#### Exercise
Repeat, exactly as written, the lines of the records below from the first through the line with "command in build P. -/", but none past it.

#### Listed records
-- ==== Sys2Proof/Machine/Builds.lean ====
section
/-! DEFINITION. The machine in any build (R10, R11): its commands and its step take the parameters as an argument.
exec and step are those of the default build (log 1). -/

namespace Sys2Proof.Machine

/-- A command in build P. -/
def execWith (P : Params) (i : Instr) (s : State) : Host.Outcome State Fault Refusal :=
  match i with
  | .nop => execNop s
  | .chBegin c => runChBegin P c s
  | .iqScale c => runIqScale P c s
  | .iqDequant c => runIqDequant P c s
  | .noiseFill c => runNoiseFill P c s
  | .msApply c1 c2 cw => runMsApply P c1 c2 cw s
  | .mctParse => runMctParse P s
  | .mctApply => runMctApply P s
  | .mctClose ok => runMctClose P ok s
  | .mctReset => runMctReset P s
  | .clearErr => execClearErr s

/-- One step in build P. -/
def stepWith (P : Params) (s : State) : Host.Outcome State Fault Refusal := nextTurn P (execWith P) s

end Sys2Proof.Machine
end

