/-- What the stage of channel c says of the written-marks (R451): from BEGUN on every CB and NFLAG cell is written,
from SCALED on every EXP cell, and at DECODED every line of MANT. -/
structure ChannelMarks (s : State) (c : Nat) : Prop where
  cb : (s.ch c).stage ≠ .idle → ∀ i < 512, byteMarked s.mem .cb c i
  nflag : (s.ch c).stage ≠ .idle → ∀ i < 512, byteMarked s.mem .nflag c i
  exp : (s.ch c).stage = .scaled ∨ (s.ch c).stage = .decoded → ∀ i < 512, byteMarked s.mem .exp c i
  mant : (s.ch c).stage = .decoded → ∀ k < 1024, wordMarked s.mem .mant c k

/-- ChannelMarks of every channel slot. -/
def MarksFollowStage (s : State) : Prop := ∀ c < 16, ChannelMarks s c

/-- A coefficient word is an index of the rotation table (R204, R226). -/
def validAngle (v : Word) : Prop := 0 ≤ v.toInt ∧ v.toInt < 64

/-- A frame is open: parsed or rotated, not yet closed (R96, R301). -/
def frameOpen (s : State) : Prop := s.mctState = .boxesParsed ∨ s.mctState = .rotationApplied

/-- The latch of an open frame is in range (R96, R310, R317): its boxes exist, each names two different slots that
exist, at most 64 bands wide. -/
def LatchInRange (s : State) : Prop :=
  frameOpen s → ctlNumBoxes s.lCtrl ≤ 16 ∧ ∀ i < ctlNumBoxes s.lCtrl,
    (s.latch i).c1 < 16 ∧ (s.latch i).c2 < 16 ∧ (s.latch i).c1 ≠ (s.latch i).c2 ∧ (s.latch i).width ≤ 64

/-- Every coefficient of an open angle frame is a valid angle (R204). -/
def FrameAngles (s : State) : Prop :=
  frameOpen s → ctlMode s.lCtrl = true → ∀ i < ctlNumBoxes s.lCtrl, ∀ b < 64, validAngle (((s.box i).coef[b]?).getD 0)

/-- Every committed history of an angle frame is a valid angle (R204, R341). -/
def HistoryAngles (s : State) : Prop :=
  s.prevMode = .angle → ∀ i < 16, (s.box i).histValid = true → ∀ b < 64, validAngle (((s.box i).hist[b]?).getD 0)

/-- The latch and the angles, which a step keeps together. -/
structure AngleInv (s : State) : Prop where
  latch : LatchInRange s
  frame : FrameAngles s
  hist : HistoryAngles s

/-- ERR_CODE is 0 while ERR is 0, and names an error while it is 1 (R45, R402). -/
def ErrCodeFollowsErr (s : State) : Prop :=
  (s.err = false → s.errCode = 0) ∧ (s.err = true → s.errCode.extractLsb' 0 4 ≠ 0)

/-- The reserved bits of every writable register are 0 (R133, R134). -/
def ReservedBitsZero (s : State) : Prop :=
  s.irqEn &&& irqEnMask = s.irqEn ∧ s.nsfb &&& nsfbMask = s.nsfb ∧ s.nfStart &&& nfStartMask = s.nfStart ∧
    s.mctCtrl &&& mctCtrlMask = s.mctCtrl ∧
    (∀ c < 16, (s.ch c).ics &&& icsMask = (s.ch c).ics ∧ (s.ch c).noise &&& noiseMask = (s.ch c).noise) ∧
    ∀ i < 16, (s.box i).ctrl &&& boxCtrlMask = (s.box i).ctrl

/-- The band table of channel c passes R262. -/
structure BandTableOk (s : State) (c : Nat) : Prop where
  count : s.nsfbOf c ≤ 64
  rising : ∀ b < s.nsfbOf c, s.off c b < s.off c (b + 1)
  last : s.off c (s.nsfbOf c) ≤ s.wlen params c

/-- The ICS of channel c passes R263 (PROFILE_LTP is false). -/
structure IcsOk (s : State) (c : Nat) : Prop where
  ltp : icsLtp (s.ch c).ics = false
  gain : icsGainCtrl (s.ch c).ics = false
  er : icsErPayload (s.ch c).ics = false
  lfe : icsLfe (s.ch c).ics = true → s.short c = false
  long : s.short c = false → s.ng c = 1 ∧ s.gl c 0 = 1
  shortGroups : s.short c = true → 1 ≤ s.ng c ∧ s.ng c ≤ 8 ∧ (∀ g < s.ng c, 1 ≤ s.gl c g) ∧
    ((List.range (s.ng c)).map (s.gl c)).sum = 8
  maxSfb : s.maxSfb c ≤ s.nsfbOf c

/-- The configuration of channel c passes R264. -/
def CfgOk (s : State) (c : Nat) : Prop := BandTableOk s c ∧ IcsOk s c

/-! ### The terms the command statements use -/

/-- Byte address a lies in one of the cells i … i+n-1 of memory M of channel c (R128). -/
def inCells (M : ChMem) (c i n a : Nat) : Prop := cellAddr M c i ≤ a ∧ a < cellAddr M c (i + n)

/-- A word cell, 0 when it is unwritten. -/
def wordAt (m : Memory) (M : ChMem) (c i : Nat) : Word := (readWord m (cellAddr M c i)).getD 0

/-- A byte cell, 0 when it is unwritten. -/
def byteAt (m : Memory) (M : ChMem) (c i : Nat) : Byte := (readByte m (cellAddr M c i)).getD 0

/-- Band b of group g is transmitted (R253). -/
def isCoded (s : State) (c g b : Nat) : Bool := params.transmitted ((byteAt s.mem .cb c (g * 64 + b)).extractLsb' 0 4)

/-- Band b of window w is one of T of R272: below nwin and MAX_SFB, and transmitted. -/
def inT (s : State) (c w b : Nat) : Prop := w < s.nwin c ∧ b < s.maxSfb c ∧ isCoded s c (s.grp c w) b = true

/-- The bands OP2 leaves of two bands (R214). -/
def pairAfter (f : Int → Int → Int × Int) (x y : Band) : Band × Band :=
  match op2 params f x y with
  | none => (x, y)
  | some r => (r.fst, r.snd)

/-- The band ADD1 leaves of a band (R218). -/
def addAfter (x : Band) (z : List Int) (ez : Int) : Band :=
  match add1 params x z ez with
  | none => x
  | some r => r.1

/-- A renormalisation of xs at exponent e0 saturates (R212): a value is not 0, and every right shift that brings all of
them into 32 bits takes the exponent above 127. -/
def Saturates (xs : List Int) (e0 : Int) : Prop :=
  (∃ x ∈ xs, x ≠ 0) ∧ ∀ n : Nat, (∀ x ∈ xs, -2 ^ 31 ≤ x / 2 ^ n ∧ x / 2 ^ n < 2 ^ 31) → 127 < e0 + n

/-- Every mantissa of a band is 0 (R202). -/
def Band.isZero (x : Band) : Prop := ∀ m ∈ x.mant, m = 0

/-- The exponent two bands that are not both zero are brought to (R206). -/
def sharedExp (x y : Band) : Int :=
  if ∀ m ∈ x.mant, m = 0 then y.exp else if ∀ m ∈ y.mant, m = 0 then x.exp else max x.exp y.exp

/-- The lane function f on the lines of two bands at their shared exponent (R214). -/
def pairLanes (f : Int → Int → Int × Int) (x y : Band) : List (Int × Int) :=
  List.zipWith (fun a b => f (align params a x.exp (sharedExp x y)) (align params b y.exp (sharedExp x y))) x.mant y.mant

/-- OP2 with the lane function f saturates on two bands (R212, R214): on its first or its second outputs. -/
def PairSaturates (f : Int → Int → Int × Int) (x y : Band) : Prop :=
  ¬ (x.isZero ∧ y.isZero) ∧ (Saturates ((pairLanes f x y).map (·.1)) (sharedExp x y) ∨
    Saturates ((pairLanes f x y).map (·.2)) (sharedExp x y))

/-- The lanes of two bands, added at their shared exponent (R218, R219). -/
def sumLanes (x y : Band) : List Int :=
  List.zipWith (fun a b => align params a x.exp (sharedExp x y) + align params b y.exp (sharedExp x y)) x.mant y.mant

/-- ADD1 of the list z at exponent ez saturates on a band (R212, R218). -/
def AddSaturates (x : Band) (z : List Int) (ez : Int) : Prop :=
  ¬ (x.isZero ∧ ∀ v ∈ z, v = 0) ∧ Saturates (sumLanes x ⟨z, ez⟩) (sharedExp x ⟨z, ez⟩)

/-- HALFSUM saturates on two bands (R212, R219). -/
def HalfSaturates (x y : Band) : Prop := ¬ (x.isZero ∧ y.isZero) ∧ Saturates (sumLanes x y) (sharedExp x y - 1)

/-- cand of R280, an unwritten cell counting as a failed test. -/
def isNoiseCand (s : State) (c g b : Nat) : Bool :=
  decide (s.nfStartOf c ≤ s.off c b) && isCoded s c g b &&
    (s.wins c g).all (fun w => (List.range (s.bandWidth c b)).all
      (fun k => decide (readWord s.mem (cellAddr .qin c (s.lineLo params c w b + k)) = some 0))) &&
    (s.wins c g).all (fun w => !(byteAt s.mem .nflag c (w * 64 + b)).getLsbD 0)

/-- The (group, band, window) triples NOISE_FILL fills, in its order (R280). -/
def noiseFills (s : State) (c : Nat) : List (Nat × Nat × Nat) :=
  ((pairList (s.ng c) (s.maxSfb c)).filter (fun gb => isNoiseCand s c gb.1 gb.2)).flatMap
    (fun gb => (s.wins c gb.1).map (fun w => (gb.1, gb.2, w)))

/-- The lines of a list of filled triples. -/
def linesFilled (s : State) (c : Nat) (l : List (Nat × Nat × Nat)) : Nat := (l.map (fun x => s.bandWidth c x.2.1)).sum

/-- The seed after n generator calls (R222). -/
def seedAfter : Nat → Word → Word
  | 0, x => x
  | n + 1, x => seedAfter n (params.noiseRng x).2

/-- The noise that NOISE_FILL adds to the j-th band it fills, band b of group g: its lines, signed by the generator from
the seed that the earlier lines left, and its exponent (R280). -/
def noiseAdded (s : State) (c j g b : Nat) : List Int × Int :=
  let k := params.noiseKernel (noiseLevel (s.ch c).noise) (noiseOffset (s.ch c).noise) (byteAt s.mem .sf c (g * 64 + b))
  ((noiseLines params k.1.toInt (s.bandWidth c b)
    (seedAfter (linesFilled s c ((noiseFills s c).take j)) (s.ch c).nseed)).1, k.2.toInt)

/-- What NOISE_FILL reads has a value (R451). -/
structure NoiseReadable (s : State) (c : Nat) : Prop where
  cb : ∀ g < s.ng c, ∀ b < s.maxSfb c, s.nfStartOf c ≤ s.off c b → byteMarked s.mem .cb c (g * 64 + b)
  qin : ∀ g < s.ng c, ∀ b < s.maxSfb c, s.nfStartOf c ≤ s.off c b → isCoded s c g b = true → ∀ w ∈ s.wins c g,
    ∀ k < s.bandWidth c b, wordMarked s.mem .qin c (s.lineLo params c w b + k)
  nflag : ∀ g < s.ng c, ∀ b < s.maxSfb c, s.nfStartOf c ≤ s.off c b → isCoded s c g b = true → ∀ w ∈ s.wins c g,
    byteMarked s.mem .nflag c (w * 64 + b)
  fill : ∀ x ∈ noiseFills s c, byteMarked s.mem .sf c (x.1 * 64 + x.2.1) ∧ ∃ y, s.band params c x.2.2 x.2.1 = .ok y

#### Answer area
-- ==== Sys2Proof/Machine/Builds.lean ====
section
/-! DEFINITION. The machine in any build (R10, R11): its commands and its step take the parameters as an argument.
exec and step are those of the default build (log 1). -/

namespace Sys2Proof.Machine

/-- A command in build P. -/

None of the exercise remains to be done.